Metaphysically speaking, sadness is a response to being separated from ‘all that is,’ that is, from the ocean of love and life that some call God. We have these experiences, metaphysically speaking, of emotional and physical life only because we are separate, but the separation, it adds (most confusingly to some,) is only an illusion. If we are part of the one-ness, then our experiences serve a purpose – they allow us to be deeply and organically aware of that which life presents to us, and in our awareness we know our hearts to be awakened, and we become conscious.
So if you see the Buddha – kill it. That is, take that which you see that is separate, that is apart, that is foreign, that is alien, that is unacceptable, take it back into yourself – become one with it and know yourself to be whole and healed. Then go and heal the world – if you know this, way deep down in the middle of yourself, it is all you can do. Blessed be and amen.
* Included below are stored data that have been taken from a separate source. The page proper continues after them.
-- ==== Sys2Proof/Tests/Slice0.lean ====
section
/-! SUPPORT. The model's own tests: ill-formed terms, the decoding of every command's word, the spec's test vectors on single
steps (95_test_vectors.md; expected values are the spec's), and a witness for the hypotheses of every statement. -/

namespace Sys2Proof.Tests

open Sys2Proof.Machine

/-! ## Well-formedness: one ill-formed term per check -/

theorem test_illformed_rsvd : CommandWord.wf { rsvd := 1, opc := 0x02 } = false := by decide
theorem test_illformed_opc : CommandWord.wf { rsvd := 0, opc := 0x11 } = false := by decide
theorem test_illformed_width : accessWf 0x04 16 = false := by decide
theorem test_illformed_offset : accessWf 0x02 32 = false := by decide
theorem test_illformed_memory_order : Memory.wf [(5, 1), (5, 2)] = false := by decide
theorem test_illformed_memory_zero : Memory.wf [(5, 0)] = false := by decide
theorem test_illformed_memory_top : Memory.wf [(2 ^ 32, 1)] = false := by decide
theorem test_wellformed : CommandWord.wf { rsvd := 0, opc := 0x10 } = true ∧ accessWf 0x3C 32 = true ∧
    Memory.wf [(5, 1), (0xFFFFFFFF, 2)] = true ∧ Instr.nop.wf = true := by decide

/-! ## Decoding: the words of R73, and the illegal words of V43 -/

theorem test_decode_nop : decode 0b00000000000000000000000000000000#32 = .ok .nop := by decide
theorem test_decode_keysched : decode 0b00000000000000000000000000000001#32 = .ok .keysched := by decide
theorem test_decode_encBlk : decode 0b00000000000000000000000000000010#32 = .ok .encBlk := by decide
theorem test_decode_decBlk : decode 0b00000000000000000000000000000011#32 = .ok .decBlk := by decide
theorem test_decode_encBuf : decode 0b00000000000000000000000000000100#32 = .ok .encBuf := by decide
theorem test_decode_decBuf : decode 0b00000000000000000000000000000101#32 = .ok .decBuf := by decide
theorem test_decode_weakchk : decode 0b00000000000000000000000000000110#32 = .ok .weakchk := by decide
theorem test_decode_zeroize : decode 0b00000000000000000000000000000111#32 = .ok .zeroize := by decide
theorem test_decode_cvLoad : decode 0b00000000000000000000000000001000#32 = .ok .cvLoad := by decide
theorem test_decode_cvStore : decode 0b00000000000000000000000000001001#32 = .ok .cvStore := by decide
theorem test_decode_cbcEncBlk : decode 0b00000000000000000000000000001010#32 = .ok .cbcEncBlk := by decide
theorem test_decode_cbcDecBlk : decode 0b00000000000000000000000000001011#32 = .ok .cbcDecBlk := by decide
theorem test_decode_cbcEncBuf : decode 0b00000000000000000000000000001100#32 = .ok .cbcEncBuf := by decide
theorem test_decode_cbcDecBuf : decode 0b00000000000000000000000000001101#32 = .ok .cbcDecBuf := by decide
theorem test_decode_padBlk : decode 0b00000000000000000000000000001110#32 = .ok .padBlk := by decide
theorem test_decode_unpadStrict : decode 0b00000000000000000000000000001111#32 = .ok .unpadStrict := by decide
theorem test_decode_unpadLenient : decode 0b00000000000000000000000000010000#32 = .ok .unpadLenient := by decide
theorem test_decode_illegal : decode 0x00000011 = .error .opcodeUnassigned ∧ decode 0x000000FF = .error .opcodeUnassigned ∧
    decode 0x00000102 = .error .reservedNotZero ∧ decode 0x80000000 = .error .reservedNotZero := by decide
theorem test_decodeTableWord : decodeTableWord 32 0x0D = some .cbcDecBuf ∧ decodeTableWord 8 0x0D = some .cbcDecBuf ∧
    decodeTableWord 32 0x102 = none := by decide

/-! ## Helpers -/

/-- The next state's property, false where there is none. -/
def nextHas (r : Result) (f : State → Bool) : Bool :=
  match r with
  | .next s => f s
  | .fault _ | .refused _ => false

/-- A state in a life-cycle state, otherwise as after reset. -/
def inLife (l : LifeCycle) : State := { State.reset with life := l }

/-- A keyed core whose boxes are the initialization constants alone (V20, last line). -/
def onInit : State := { State.reset with life := .keyed, cipher := CipherState.init }

/-- A keyed core with `blocks` blocks to handle in place at address 0. -/
def keyedBuf (blocks : Nat) : State := { inLife .keyed with len := BitVec.ofNat 32 (8 * blocks) }

/-- The admitted range ends below `last + 1` (V32 and P5 use 0xFFFF). -/
def admitUpTo (last : Word) (s : State) : State := { s with config := { base := 0, admitted := [{ first := 0, last := last }] } }

/-- DIN set to a block. -/
def withDin (b : Block) (len : Word) : State := { State.reset with dinHi := hi b, dinLo := lo b, len := len }

/-! ## The spec's vectors -/

-- V20, last line: F and Encrypt on the initial constants
theorem test_f_zero : CipherState.init.f 0 = 0x2fcff51e := by decide +kernel
theorem test_f_ones : CipherState.init.f 0xffffffff = 0x452c2867 := by decide +kernel
theorem test_encBlk_init : nextHas (exec .encBlk onInit) (fun t =>
    t.doutHi == 0x706d9fcc && t.doutLo == 0x1792d23a && t.err == 0) = true := by decide +kernel
-- the same vector backwards (R124)
theorem test_decBlk_init : nextHas (exec .decBlk { onInit with dinHi := 0x706d9fcc, dinLo := 0x1792d23a }) (fun t =>
    t.doutHi == 0 && t.doutLo == 0) = true := by decide +kernel
-- V22: ENC_BLK after reset
theorem test_encBlk_notKeyed : nextHas (exec .encBlk State.reset) (fun t => t.status == 0x00000308) = true := by
  decide +kernel
-- the vector of V20 through a buffer: a zero block at 0 encrypted to 8; and R127: LEN mod 8 is ignored
theorem test_encBuf_init : nextHas (exec .encBuf { onInit with dst := 8, len := 15 }) (fun t =>
    t.mem.readBlock 8 == 0x706d9fcc1792d23a#64 && t.result == 8 && t.mem.readBlock 0 == 0#64) = true := by decide +kernel
theorem test_decBuf_short : nextHas (exec .decBuf { onInit with len := 7, config := { base := 0, admitted := [] } }) (fun t =>
    t.mem == [] && t.result == 0 && t.err == 0) = true := by decide +kernel
-- V32, its second block: the read fails at 0x10000; no block before it here
theorem test_encBuf_busError : nextHas (exec .encBuf (admitUpTo 0xFFFF { onInit with src := 0x10000, len := 8 })) (fun t =>
    t.faddr == 0x00010000 && t.result == 0 && t.status == 0x00000709 && t.mem == []) = true := by decide +kernel
-- R173 with CV = 0: CBC of the zero block is ENC_BLK of it; R174: the new CV is the ciphertext
theorem test_cbcEncBlk_init : nextHas (exec .cbcEncBlk onInit) (fun t =>
    t.dout == 0x706d9fcc1792d23a#64 && t.cv == 0x706d9fcc1792d23a#64) = true := by decide +kernel
theorem test_cbcDecBlk_init : nextHas (exec .cbcDecBlk { onInit with dinHi := 0x706d9fcc, dinLo := 0x1792d23a, cvLo := 5 })
    (fun t => t.dout == 5#64 && t.cv == 0x706d9fcc1792d23a#64) = true := by decide +kernel
theorem test_cbcEncBuf_init : nextHas (exec .cbcEncBuf { onInit with dst := 8, len := 8, cvLo := 0 }) (fun t =>
    t.mem.readBlock 8 == 0x706d9fcc1792d23a#64 && t.cv == 0x706d9fcc1792d23a#64 && t.result == 8) = true := by
  decide +kernel
theorem test_cbcDecBuf_init : nextHas (exec .cbcDecBuf { onInit with
      mem := Memory.writeBlock [] 0 0x706d9fcc1792d23a, len := 8, cvLo := 5 }) (fun t =>
    t.mem == [(7, 5)] && t.cv == 0x706d9fcc1792d23a#64) = true := by decide +kernel
-- V11: key lengths 0 and 57
theorem test_keysched_length : nextHas (exec .keysched State.reset) (fun t => t.status == 0x00000108) = true ∧
    nextHas (exec .keysched { inLife .keyed with len := 57 }) (fun t => t.status == 0x00000108) = true := by decide +kernel
-- V42: KEYSCHED after ZEROIZE
theorem test_keysched_zeroized : nextHas (exec .keysched { inLife .zeroized with len := 8 }) (fun t =>
    t.status == 0x0000040A) = true := by decide +kernel
-- R104 on KAT1, by hand: P_INIT[0] XOR 1c587f1c, P_INIT[1] XOR 13924fef, and a 3-byte key wrapping inside a word
theorem test_mixKey : (mixKey (Vector.ofFn fun i => ([0x1c, 0x58, 0x7f, 0x1c, 0x13, 0x92, 0x4f, 0xef] : List Byte).getD i 0) 8
      CipherState.init).p[1] = 0x85a308d3 ^^^ 0x13924fef := by decide +kernel
theorem test_keyWord_wrap : keyWord (Vector.ofFn fun i => ([1, 2, 3] : List Byte).getD i 0) 3 1 = 0x02030102 := by
  decide +kernel
-- R150: two equal words in one box; equal words in two boxes do not count
theorem test_weakchk_zero : nextHas (exec .weakchk (inLife .keyed)) (fun t => t.result == 1 && t.status == 0x00000005) = true := by
  decide +kernel
theorem test_no_duplicate : hasDuplicate [1, 2, 3] = false ∧ hasDuplicate [1, 2, 1] = true ∧ hasDuplicate [] = false := by
  decide
-- V42: ZEROIZE
theorem test_zeroize : nextHas (exec .zeroize { onInit with doutHi := 5, cvLo := 6, src := 7 }) (fun t =>
    t.status == 0x00000002 && t.cipher == CipherState.zero && t.dout == 0#64 && t.cv == 0#64 && t.src == 7) = true := by
  decide +kernel
-- V43: illegal word, then NOP
theorem test_illegal_word : nextHas (runWord 0x00000102 (inLife .keyed)) (fun t => t.status == 0x00000509) = true := by
  decide +kernel
theorem test_nop : nextHas (exec .nop { inLife .keyed with err := 5, sticky := true }) (fun t =>
    t.status == 0x00000009) = true := by decide +kernel
-- V33: CV_LOAD across the top of memory; V50: CV_STORE
theorem test_cvLoad_wraps : nextHas (exec .cvLoad { State.reset with
      src := 0xFFFFFFFC, mem := Memory.writeBytes [] 0xFFFFFFFC 0 [0xaa, 0xbb, 0xcc, 0xdd, 0x11, 0x22, 0x33, 0x44] }) (fun t =>
    t.cvHi == 0xaabbccdd && t.cvLo == 0x11223344) = true := by decide +kernel
theorem test_cvStore : nextHas (exec .cvStore { inLife .zeroized with cvHi := 0x00112233, cvLo := 0x44556677, dst := 9 })
    (fun t => t.mem.readBytes 9 8 == [0x00, 0x11, 0x22, 0x33, 0x44, 0x55, 0x66, 0x77]) = true := by decide +kernel
-- P5: CV_STORE across 0x10000
theorem test_cvStore_busError : nextHas (exec .cvStore (admitUpTo 0xFFFF { State.reset with dst := 0xFFFC })) (fun t =>
    t.faddr == 0x00010000 && t.err == 7 && t.mem == []) = true := by decide +kernel
-- V60
theorem test_padBlk : nextHas (exec .padBlk (withDin 0x68656c6c6f000000 5)) (fun t =>
    t.dout == 0x68656c6c6f030303#64 && t.result == 3) = true := by decide +kernel
theorem test_padBlk_edges : nextHas (exec .padBlk (withDin 0x1122334455667788 0)) (fun t => t.dout == 0x0808080808080808#64) = true ∧
    nextHas (exec .padBlk (withDin 0x1122334455667788 8)) (fun t => t.err == 6 && t.dout == 0#64) = true := by
  decide +kernel
-- V61
theorem test_unpadStrict : nextHas (exec .unpadStrict (withDin 0x1122334455667700 0)) (fun t => t.result == 8 && t.err == 0) = true ∧
    nextHas (exec .unpadStrict (withDin 0x0808080808080808 0)) (fun t => t.result == 0 && t.err == 0) = true := by
  decide +kernel
theorem test_unpadStrict_refuses :
    nextHas (exec .unpadStrict (withDin 0x68656c6c6f030203 0)) (fun t => t.err == 2) = true ∧
    nextHas (exec .unpadStrict (withDin 0x1122334455667709 0)) (fun t => t.err == 2) = true := by decide +kernel
-- V62
theorem test_unpadLenient : nextHas (exec .unpadLenient (withDin 0x68656c6c6f030203 8)) (fun t => t.result == 5) = true ∧
    nextHas (exec .unpadLenient (withDin 0x1122334455667709 16)) (fun t => t.result == 16) = true := by decide +kernel
theorem test_unpadLenient_short : nextHas (exec .unpadLenient (withDin 0x0000000000000008 3)) (fun t => t.result == 0) = true := by
  decide +kernel
-- V44: register access
theorem test_register_reads :
    nextHas (step { State.reset with pending := [.regRead 0x30 32] }) (fun t => t.reply == .data 0x42464331) = true ∧
    nextHas (step { State.reset with pending := [.regRead 0x3C 32] }) (fun t => t.reply == .data 0) = true ∧
    nextHas (step { State.reset with pending := [.regRead 0x04 16] }) (fun t => t.reply == .busError) = true ∧
    nextHas (step { State.reset with pending := [.regRead 0x40 32] }) (fun t => t.reply == .notSelected) = true := by
  decide +kernel
theorem test_register_writes :
    nextHas (step { State.reset with pending := [.regWrite 0x14 32 0x1234] }) (fun t => t.result == 0 && t.err == 0) = true ∧
    nextHas (step { State.reset with pending := [.regWrite 0x10 32 0x1234] }) (fun t => t.len == 0x1234) = true ∧
    nextHas (step { State.reset with pending := [.regWrite 0x02 32 0x1234] }) (fun t => t.reply == .busError) = true := by
  decide +kernel
-- R250: reset while ENC_BUF runs, after one of two blocks
theorem test_reset_during : nextHas (step { onInit with len := 16, dst := 16, pending := [.resetDuring 0x04 1] }) (fun t =>
    t.life == .unkeyed && t.mem.readBlock 16 == 0x706d9fcc1792d23a#64 && t.mem.readBlock 24 == 0#64) = true := by
  decide +kernel

/-! ## Witnesses: for every statement with hypotheses, states and operands that meet them, clause by clause -/

/-- An admission map that admits nothing. -/
def noMemory : Config := { base := 0, admitted := [] }

theorem all_admitted (a : Word) (n : Nat) : Admitted State.reset.config a n := by
  intro i _
  simp [Config.admits, Region.holds, State.reset, BitVec.le_def]
  omega

theorem none_admitted (a : Word) (n : Nat) : RefusedAt noMemory a (n + 1) a :=
  ⟨0, by omega, by simp, rfl, by simp [Admitted]⟩

/-- On the reset configuration every block is admitted. -/
theorem blocks_admitted (s : State) (h : s.config = State.reset.config) (k : Nat) : BlockAdmitted s k := by
  rw [BlockAdmitted, h]
  exact ⟨all_admitted _ _, all_admitted _ _⟩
Please join me in a spirit of meditation and prayer:
Light of light, love of love, God of many names, precious life – we look to the most and to the least for the answers to life, and we often find ourselves in ambiguity and paradox much more often than in serendipity and synchronicity, but still we look. We pray deeply for well-being and for peace for every existing creature; we pray that they attain inward peace and awareness. We pray with limitless desire for freedom from despair, from deceit, from apathy and from antipathy. We pray with all the force of our beings to devote our talent, our time and our treasure to acting from the very best of ourselves for the best possible good for all beings. So may it be. Amen.
Reading:
Buddha, Karen Armstrong
p. 115
“The Buddha believed that a selfless life would introduce men and women to [Nirvana.] Monotheists would say that it would bring them into the presence of God. But the Buddha found the notion of a personalized deity too limiting, because it suggested that the supreme Truth was only another being. [Nirvana] was neither a personality nor a place like Heaven. The Buddha always denied the existence of any absolute principle or Supreme Being, since this could be another thing to cling to, another fetter and impediment to enlightenment. Like the doctrine of the Self, the notion of God can also be used to prop up and inflate the ego. The most sensitive monotheists in Judaism, Christianity and Islam would all be aware of the danger and would speak of God in ways that are reminiscent of the Buddha’s reticence about [Nirvana.] They would also insist that God was not another being, that our notion of “existence” was so limited that it was more accurate to says that God did not exist, and that [God] was Nothing. But on a more popular level, it is certainly true that “God” is often reduced to an idol created in the image and likeness of [God’s] worshippers. If we imagine God to be a being like ourselves writ large, with likes and dislikes similar to our own, it is all too easy to make [God] endorse some of our most uncharitable, selfish and even lethal hopes, fears and prejudices. This limited God has thus contributed to some of the worst religious atrocities in history. The Buddha would have described belief in a deity who gives a seal of sacred approval to our own selves as “unskillful”: it could only embed the believer in the damaging and dangerous egotism that he or she was supposed to transcend. Enlightenment demands that we reject any such false prop.”